If I had to guess, most Japanese people aren't going to have much trouble disambiguating ‘eat’ from ‘eclipse’. (And as zorceta explains, Chinese uses different hanzi for them anyway.)
For example, Twitter never really took off in southeast Asia, but Line is incredibly popular. Why? Stickers. Line offers endless little pictures you can use with your messages, while Twitter doesn't.
Now stickers (and emoji) are taking off a lot more in the West, because they are super compact and effective communication symbols. I think we'll see more and more of it.
I also think that the Latin alphabet could be easily used for Japanese, which does not contain any sounds that do not have an obvious equivalent in English, and even if it did, we could always repurpose a character or sequence of characters for that sound (do we really need a 'c').
Having said that, the Japanese phonetic system writes voiced sounds as a modification of their unvoiced counterparts. why can't we all do that.

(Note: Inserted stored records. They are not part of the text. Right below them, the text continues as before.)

-- ==== Sys2Proof/Certificates/Slice0/Obligations.lean ====
section
/-! DEFINITION. The statements about the block, from the numbered rules of spec/. -/

open Sys2Proof Sys2Proof.Machine

/-! ## Encoding -/

/-- Decoding an encoded well-formed instruction gives it back, with what follows it (R90, R100, R101, R91, R95, R114). -/
def Obligations.DecodeOfEncodeIsTheInstruction : Prop :=
  ∀ (i : Instr) (rest : List Byte), i.wf = true → decode i.format (encode i ++ rest) = .ok (i, rest)

/-- What a decoder reads is well-formed, is of its format, and is encoded by exactly the bytes it was read from. -/
def Obligations.DecodedBytesAreTheEncoding : Prop :=
  ∀ (f : Format) (bytes : List Byte) (i : Instr) (rest : List Byte), decode f bytes = .ok (i, rest) →
    i.wf = true ∧ i.format = f ∧ bytes = encode i ++ rest

/-- The decoder rejects by name exactly the operation bytes R102 lists as reserved. -/
def Obligations.ReservedOperationBytesAreRejectedByName : Prop :=
  ∀ (op : Byte) (rest : List Byte),
    decodeHost (op :: rest) = .error (.reservedOperation op) ↔ reservedOperation op

/-- A sanity statement: words written out in 95_test_vectors.md decode to what they stand for. -/
def Obligations.SpecWordsDecode : Prop :=
  decodeHost [0x01, 0x01, 0x00, 0x00, 0x00, 0x00] = .ok (.create 1 0, []) ∧
    decodeHost [0x10, 0xE8, 0x03, 0x00, 0x00] = .ok (.wdtInit 1000, []) ∧
    decodeHost [0x21, 0x0A, 0x00, 0x00, 0x00] = .ok (.setRate 10, []) ∧
    decodeHost [0x03, 0x05, 0x00, 0x55, 0x51, 0x00, 0x08, 0x00] = .ok (.feed [0x55, 0x51, 0x00, 0x08, 0x00], []) ∧
    decodeFrame [0x55, 0x54, 0x64, 0x00, 0x9C, 0xFF, 0x00, 0x00, 0x54, 0x01, 0xFD] =
      .ok (.frameMag 100 (-100) 0 340 0xFD, []) ∧
    decodeCommand [0xFF, 0xAA, 0x27, 0x34, 0x00] = .ok (.cmdReadReq 0x34, [])

/-! ## A step runs the decoded instruction -/

/-- On HOST's turn, a step runs the operation at the head of the HOST stream, in the state ENV's turn leaves, its bytes
consumed. -/
def Obligations.StepRunsTheHostOperation : Prop :=
  ∀ (s : State) (i : Instr) (rest : List Byte), s.nextTurn.agent = .host → s.hostIn = encode i ++ rest → i.wf = true →
    i.format = .hostcmd → step s = exec i { s.beginTurn with hostIn := rest }

/-- On the receive context's turn, a step runs the frame at the head of RX, its bytes consumed. The RX queue and its turn are
the model's (log 9). -/
def Obligations.StepRunsTheReceivedFrame : Prop :=
  ∀ (s : State) (i : Instr) (rest : List Byte), s.nextTurn.agent = .receive → s.rxIn = encode i ++ rest → i.wf = true →
    i.format = .frame11 → step s = exec i { s.beginTurn with rxIn := rest }

/-- The rest of the receive context's turn: where no whole frame stands at the head of RX, its first byte goes in as a FEED of
that byte alone, and where RX is empty nothing but ENV's turn happens. The model's choice (log 9). -/
def Obligations.ReceiveTurnFeedsOneByte : Prop :=
  ∀ s : State, s.nextTurn.agent = .receive →
    (∀ (b : Byte) (rest : List Byte), s.rxIn = b :: rest → b ≠ 0x55 ∨ s.rxIn.length < 11 →
        step s = exec (.feed [b]) { s.beginTurn with rxIn := rest }) ∧
      (s.rxIn = [] → step s = .next s.beginTurn)

/-- On the sequencer's turn, where a step that transmits is enabled, a step runs the command row of its frame, and the
sequencer then goes on by ENV's answer to it (R190, R114). That a CMD5 row runs as its transmit request, and so that the
sequencer's step runs the row, is the model's reading (log 8). -/
def Obligations.StepRunsTheSequencerFrame : Prop :=
  ∀ (s t : State) (c : CmdFrame) (i : Instr), s.nextTurn.agent = .sequencer → s.beginTurn.sequencerFrame = some c →
    c.bytes = encode i → i.wf = true → i.format = .cmd5 → exec i s.beginTurn = .next t →
      step s = .next (t.sequencerAdvance s.beginTurn.nextTxAnswer)

/-- ENV's turn lets its time pass and changes no register, no waiting byte, no answer and no output. -/
def Obligations.TurnOnlyLetsTimePass : Prop :=
  ∀ s : State, SameRegisters s s.beginTurn ∧ s.beginTurn.tAbs = s.tAbs + s.nextTurn.advance ∧
    s.beginTurn.hostIn = s.hostIn ∧ s.beginTurn.rxIn = s.rxIn ∧ s.beginTurn.out = s.out ∧
    s.beginTurn.txAnswers = s.txAnswers ∧ s.beginTurn.reinitAnswers = s.reinitAnswers ∧ s.beginTurn.params = s.params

The biggest risk of using Latin is that simply sharing an alphabet could cause spelling conventions of other languages to bleed in.
Also, it's not like you stop learning even after school. For example English has according to the Oxford dictionary 171,476 words in current use excluding inflections, and several technical and regional vocabularies. Does all English university students know these words?
• It's possible to know how to say a word, but have no clue how to write it. This phenomenon is called character amnesia, and it affects most native speakers. Phonetic languages allow you to write out a misspelled word, which readers can understand (or autocorrect can fix).
• Likewise, it's possible to know what a symbol means, but have no idea how to pronounce it. This is extra-fun in Japanese, where most kanji have multiple pronunciations.
• Looking up words is harder, as there are no "letters" to sort by. Sorting can be done by stroke count, by radical (four corners or SKIP), or by phonetic spelling (in pinyin or hiragana). Modern technology has made this easier, and some phone apps (like Pleco) can even OCR hanzi. Still, it's far less convenient than phonetic languages.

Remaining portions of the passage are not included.